WORK REQUIRED = The entries below contain a stretch that opens with the line containing "bytes; reset 0 -/" and closes with the line containing "(left : List Nat)"; set down that stretch exactly, both ends included, and nothing else.

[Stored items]
====
-- ==== Sys2Proof/Tests/Slice0.lean ====
section
/-! SUPPORT. Tests/Slice0.lean: the model's own tests. Expected values come from the spec: its encodings (30_encoding.md R61 to R70) and
its vectors (95_test_vectors.md), named in each docstring. Then, for each statement with hypotheses, a state and operands that meet
them. -/

namespace Sys2Proof.Tests

open Sys2Proof Sys2Proof.Machine

/-! ### Decoding: words written out from R61 and R62 -/

/-- V6: `SAMPLE -50` is 0x0FFCE. -/
theorem test_decode_sample : decode 0b00_1111111111001110#18 = .sample (BitVec.ofInt 16 (-50)) := by decide

/-- V4: `SAMPLE -32768` is 0x08000, and its operand is negative. -/
theorem test_decode_sample_most_negative :
    decode 0x08000#18 = .sample 0x8000#16 ∧ sampleOperand 0x8000#16 = -32768 := by decide

/-- R62: EOS is 0x10000 under the mask 0x30000, its field ignored. -/
theorem test_decode_eos : decode 0b01_0000000000000000#18 = .eos 0#16 ∧ decode 0x1FFFF#18 = .eos 0xFFFF#16 := by decide

/-- CL1, CL4: `CLEAR 8` is 0x20008, `CLEAR 65535` is 0x2FFFF. -/
theorem test_decode_clear : decode 0b10_0000000000001000#18 = .clear 8#16 ∧ decode 0x2FFFF#18 = .clear 0xFFFF#16 := by decide

/-- X1: 0x30000 to 0x3FFFF are reserved. -/
theorem test_decode_reserved : decode 0b11_0000000000000000#18 = .reserved 0#16 ∧ decode 0x3FFFF#18 = .reserved 0xFFFF#16 := by decide

/-- R61: the encoder gives the spec's own words. -/
theorem test_encode : encode (.sample 0xFFCE#16) = 0x0FFCE#18 ∧ encode (.eos 0#16) = 0x10000#18 ∧ encode (.clear 8#16) = 0x20008#18 := by
  decide

/-- A number with a bit above `in_word[17]` is no input word. -/
theorem test_decode_too_wide : decodeTableWord 24 0x40000 = none ∧ decodeTableWord 24 0x2FFFF = some (.clear 0xFFFF#16) := by decide

/-! ### Well-formedness: one ill-formed term for each check -/

theorem test_wf_reserved : Instr.wf (.reserved 0#16) = false ∧ Instr.wf (.sample 0x8000#16) = true := by decide

theorem test_wf_sample_range :
    TraceLine.wf (.sample 32768) = false ∧ TraceLine.wf (.sample (-32769)) = false ∧ TraceLine.wf (.sample (-32768)) = true := by decide

theorem test_wf_clear_range : TraceLine.wf (.clear (some 65536)) = false ∧ TraceLine.wf (.clear (some 65535)) = true := by decide

theorem test_wf_drive_range :
    TraceLine.wf (.bit true (some 0)) = false ∧ TraceLine.wf (.bit true (some 32768)) = false ∧ TraceLine.wf (.bit true none) = true := by
  decide

theorem test_wf_frameBits_length : TraceLine.wf (.frameBits [false, true] none) = false := by decide

theorem test_wf_byte_range : TraceLine.wf (.frame 256 none) = false ∧ TraceLine.wf (.msg [72, 300] none) = false := by decide

theorem test_wf_level_range : TraceLine.wf (.level 40000 3) = false := by decide

/-! ### The trace language (R69, R70) -/

theorem test_trace_sample : assembleText 1 "SAMPLE -50  # a comment".toList = some [0x0FFCE#18] := by decide
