-- ==== Sys2Proof/Syntax.lean ====
section
/-! DEFINITION. The commands: one constructor for each row of spec/opcode_table.json, in the table's order. A slot row of a kernel
names the core (positional index, R324) whose bundle issues it: its operands stand in that core's instruction memory. A packet row
names the ring (R269) whose oldest unaccepted packet it is; the admin-only rows name none. -/

namespace Sys2Proof
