/-- One ring (R268, R269). -/
structure Ring where
  /-- SIZE, 4 bits; the ring holds 2^(16 + SIZE) bytes; reset 0 -/
  size : Nat
  /-- BASE, 35 bits; reset 0 -/
  base : Nat
  /-- TAIL, 32 bits; reset 0 -/
  tail : BitVec 32
  /-- HEAD, 32 bits; reset 0 -/
  head : BitVec 32
  /-- DONE, 32 bits; reset 0 -/
  done : BitVec 32
  /-- RSTAT.STATE, 2 bits; reset closed -/
  st : RingSt
  /-- RSTAT.IRQ_CORE, 5 bits; reset 0 -/
  irqCore : Nat
  /-- RSTAT.ERR, 3 bits; reset 0 -/
  err : Nat
  /-- RSTAT.ERR_AT, 32 bits; reset 0 -/
  errAt : BitVec 32
  /-- R275 QUEUE: doorbells as (TAIL written, counter), newest first; reset none -/
  bells : List (BitVec 32 × Nat)
  /-- R277: packets read, from the oldest unaccepted one on, 0 to 513; reset 0 -/
  ahead : Nat
  /-- R165: the counter since which the oldest packet waits under back-pressure; reset none -/
  bpSince : Option Nat
  /-- R275 DONE: packets completed beyond a packet still in progress: (offset, length); reset none -/
  finished : List (Nat × Nat)
  deriving DecidableEq, Repr

/-- What a command in progress waits for. -/
inductive Work where
  | none
  | plan (tag : Nat)
  | exch (tag : Nat)
  | coll (opcode tag : Nat)
  | launch (id : Nat)
  | signalWait (word : Nat) (value : W64) (since : Nat)
  | fence (others : List (Nat × Nat))
  | close (job : Nat) (since : Nat)
  | berthFree (entry : Nat)
  | stashPut (used : Nat) (bad : Bool)
  | stashGet (started : Bool)
  | repair (kind unit_ : Nat)
  | cluster (want : Nat) (left : List Nat)
  | firmware (until_ : Nat) (old : BitVec 512)
  | patrol
  deriving DecidableEq, Repr

/-- A command's outcome (R275, R276). -/
structure Outc where
  status : Nat
  note : BitVec 16
  detail : BitVec 32
  results : List W64
  deriving DecidableEq, Repr

/-- A command in progress: accepted and not completed (R278). -/
structure Prog where
  ring : Nat
  at_ : Nat
  hdr : BitVec 256
  words : List W64
  acceptedAt : Nat
  bellAt : Nat
  bpWait : Nat
  /-- R255 NET_WAIT, in counts of 40 ns -/
  netWait : Nat
  bp : Bool
  /-- R169: descriptor and owner slot claimed for release -/
  claims : List (Nat × Nat)
  /-- R161: descriptors the command's own take holds, with the module (255 for none) whose acknowledgement releases each -/
  taken : List (Nat × Nat)
  work : Work
  note : BitVec 16
  /-- R276: what `PEER` or `QUAY_WARN` names -/
  noteDetail : BitVec 32
  outcome : Option Outc
  deriving DecidableEq, Repr
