/-- Write an event to the ordinary area; when it is full the oldest is overwritten (R370). -/
def Ledger.writeOrd (l : Ledger) (e : LEvent) : Ledger :=
  let e := { e with seq := l.ctr.getD ctrOrdSeq 0 }
  let l := l.bump ctrOrdSeq 1
  if l.ord.length < 10922 then { l with ord := l.ord ++ [e] }
  else ({ l with ord := l.ord.tail ++ [e] }).bump ctrOrdLost 1

/-- Write an event to the permanent area; when it is full, to the ordinary area with PERM_FULL set (R370). -/
def Ledger.writePerm (l : Ledger) (e : LEvent) : Ledger :=
  if l.perm.length < 5461 then
    { l with perm := l.perm ++ [{ e with seq := l.ctr.getD ctrPermSeq 0 }] }.bump ctrPermSeq 1
  else
    let f := l.ctr.getD ctrFlags 0
    { l with ctr := l.ctr.put ctrFlags (f ||| 1) }.writeOrd e

/-- Record a permanent event. -/
def State.perm (s : State) (typ unit_ : Nat) (data : List Byte) : State :=
  s.setLedger (s.ledger.writePerm (s.levent typ unit_ data 0 0))
/-- Record a permanent event with measurements. -/
def State.permMeas (s : State) (typ : Nat) (data : List Byte) (a b : BitVec 512) : State :=
  s.setLedger (s.ledger.writePerm (s.levent typ 0 data a b))
/-- Record an ordinary event, which is written within 1 s (LEDGER_EVENT_WRITE). -/
def State.ord (s : State) (typ unit_ : Nat) (data : List Byte) : State :=
  s.setLedger { s.ledger with waiting := s.ledger.waiting ++ [s.levent typ unit_ data 0 0] }
/-- Write the counter snapshot (R370). -/
def State.snapshot (s : State) : State :=
  s.setLedger { s.ledger with snap := s.ledger.ctr, unitSnap := s.ledger.units, snapAt := s.now }

/-! ### Attention (R404) and fault events (R312, R313) -/

/-- Latch an attention cause bit. -/
def State.attn (s : State) (bit : Nat) : State :=
  s.setSide { s.side with attnCause := s.side.attnCause ||| BitVec.ofNat 32 (2 ^ bit) }
/-- HEALTH. -/
def causeHealth : Nat := 0
/-- CABLING. -/
def causeCabling : Nat := 1
/-- FIRMWARE. -/
def causeFirmware : Nat := 2
/-- THERMAL. -/
def causeThermal : Nat := 3
/-- SUPPLY. -/
def causeSupply : Nat := 4
/-- RESET. -/
def causeReset : Nat := 5
/-- LEDGER. -/
def causeLedger : Nat := 6
/-- ATTN_N asserted: a cause and its mask bit are set, or the stage-1 latch is, from 54 V good to 54 V lost (R404). -/
def State.attnN (s : State) : Bool :=
  s.side.v54 && (s.side.attnCause &&& s.side.attnMask != 0 || s.side.stage1Latch)

/-- UTYPE codes of unit counters (R371): stack. -/
def utStack : Option Nat := some 0
/-- Pseudo-channel. -/
def utPc : Option Nat := some 1
/-- Cluster. -/
def utCluster : Option Nat := some 2
/-- Core. -/
def utCore : Option Nat := some 3
/-- Fabric port. -/
def utPort : Option Nat := some 4
/-- Harbourmaster pair. -/
def utPair : Option Nat := some 5

/-- The unit counter's key: UTYPE, UNIT and CLASS. -/
def unitKey (utype : Nat) (unit_ : BitVec 32) (cls : Nat) : Nat := (utype * 2 ^ 32 + unit_.toNat) * 256 + cls

/-- Count a fault of a unit (R312, R371): masked, detected or injected. -/
def Ledger.unitFault (l : Ledger) (key : Nat) (injected : Bool) (outcome : Nat) : Ledger :=
  let u := l.units.getD key ⟨0, 0, 0⟩
  let u := if injected then { u with injected := min sat64 (u.injected + 1) }
    else if outcome = 0 then { u with masked := min sat64 (u.masked + 1) }
    else { u with detected := min sat64 (u.detected + 1) }
  { l with units := l.units.put key u }

/-- A fault event of class `cls` in a unit (R312, R313, R325): kept, counted in the Ledger and in every job's step; outcomes
3 to 5 raise the health cause. -/
def State.fault (s : State) (cls : Nat) (utype : Option Nat) (unit_ : BitVec 32) (port outcome : Nat) (injected : Bool) : State :=
  let e : FEvent := { time := s.now, cls := cls, injected := injected, outcome := outcome, port := port, unit_ := unit_ }
  let s := s.setHealth { s.health with events := (e :: s.health.events).take 4096, total := s.health.total + 1 }
  let l := s.ledger.bump (if injected then ctrInjected else ctrClass cls) 1
  let s := s.setLedger (match utype with
    | some u => l.unitFault (unitKey u unit_ cls) injected outcome
    | none => l)
  let s := s.setCmd { s.cmd with jobs := s.cmd.jobs.mapVals fun _ j => { j with evts := j.evts + 1 } }
  if 3 ≤ outcome then s.attn causeHealth else s

/-- A unit is quarantined (3), retired (4) or reset (5): the permanent event and the health cause; a retirement is counted (R313, R371). -/
def State.unitLost (s : State) (outcome reason : Nat) (unit_ : BitVec 32) : State :=
  let s := (s.perm 4 unit_.toNat (leBytes 1 outcome ++ leBytes 1 reason)).attn causeHealth
  if outcome = 4 then s.bump ctrRetired 1 else s

/-- Keep the times of the last 24 whole hours and the current hour (R325). -/
def recent (now : Nat) (ts : List Nat) : List Nat :=
  let hour := 90000000000
  ts.filter fun t => now / hour ≤ t / hour + 24

/-- A core's architectural state. -/
def State.coreOf (s : State) (k : Nat) : Core := s.comp.cores.getD k Core.init

/-- Take one armed injection of a class at a unit, if there is one (R344). -/
def State.takeInjection (s : State) (cls : Nat) (unit_ : BitVec 32) : Bool × State :=
  match s.health.armed.find? fun a => a.1 = cls && a.2.1 = unit_ && 0 < a.2.2 with
  | none => (false, s)
  | some a =>
    let l := s.health.armed.map fun b => if b = a then (b.1, b.2.1, b.2.2 - 1) else b
    (true, s.setHealth { s.health with armed := l.filter fun b => 0 < b.2.2 })

/-- Take an effect only when the event can occur in this state; otherwise the event does not occur and nothing changes (log 1). -/
def State.when (s : State) (c : Bool) (t : State) : Host.Outcome State Fault Refusal := .next (if c then t else s)

end Sys2Proof.Machine
end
====
EXERCISE SOLUTION =
  /-- SIZE, 4 bits; the ring holds 2^(16 + SIZE) bytes; reset 0 -/
  size : Nat
  /-- BASE, 35 bits; reset 0 -/
  base : Nat
  /-- TAIL, 32 bits; reset 0 -/
  tail : BitVec 32
  /-- HEAD, 32 bits; reset 0 -/
  head : BitVec 32
  /-- DONE, 32 bits; reset 0 -/
  done : BitVec 32
  /-- RSTAT.STATE, 2 bits; reset closed -/
  st : RingSt
  /-- RSTAT.IRQ_CORE, 5 bits; reset 0 -/
  irqCore : Nat
  /-- RSTAT.ERR, 3 bits; reset 0 -/
  err : Nat
  /-- RSTAT.ERR_AT, 32 bits; reset 0 -/
  errAt : BitVec 32
  /-- R275 QUEUE: doorbells as (TAIL written, counter), newest first; reset none -/
  bells : List (BitVec 32 × Nat)
  /-- R277: packets read, from the oldest unaccepted one on, 0 to 513; reset 0 -/
  ahead : Nat
  /-- R165: the counter since which the oldest packet waits under back-pressure; reset none -/
  bpSince : Option Nat
  /-- R275 DONE: packets completed beyond a packet still in progress: (offset, length); reset none -/
  finished : List (Nat × Nat)
  deriving DecidableEq, Repr

/-- What a command in progress waits for. -/
inductive Work where
  | none
  | plan (tag : Nat)
  | exch (tag : Nat)
  | coll (opcode tag : Nat)
  | launch (id : Nat)
  | signalWait (word : Nat) (value : W64) (since : Nat)
  | fence (others : List (Nat × Nat))
  | close (job : Nat) (since : Nat)
  | berthFree (entry : Nat)
  | stashPut (used : Nat) (bad : Bool)
  | stashGet (started : Bool)
  | repair (kind unit_ : Nat)
  | cluster (want : Nat) (left : List Nat)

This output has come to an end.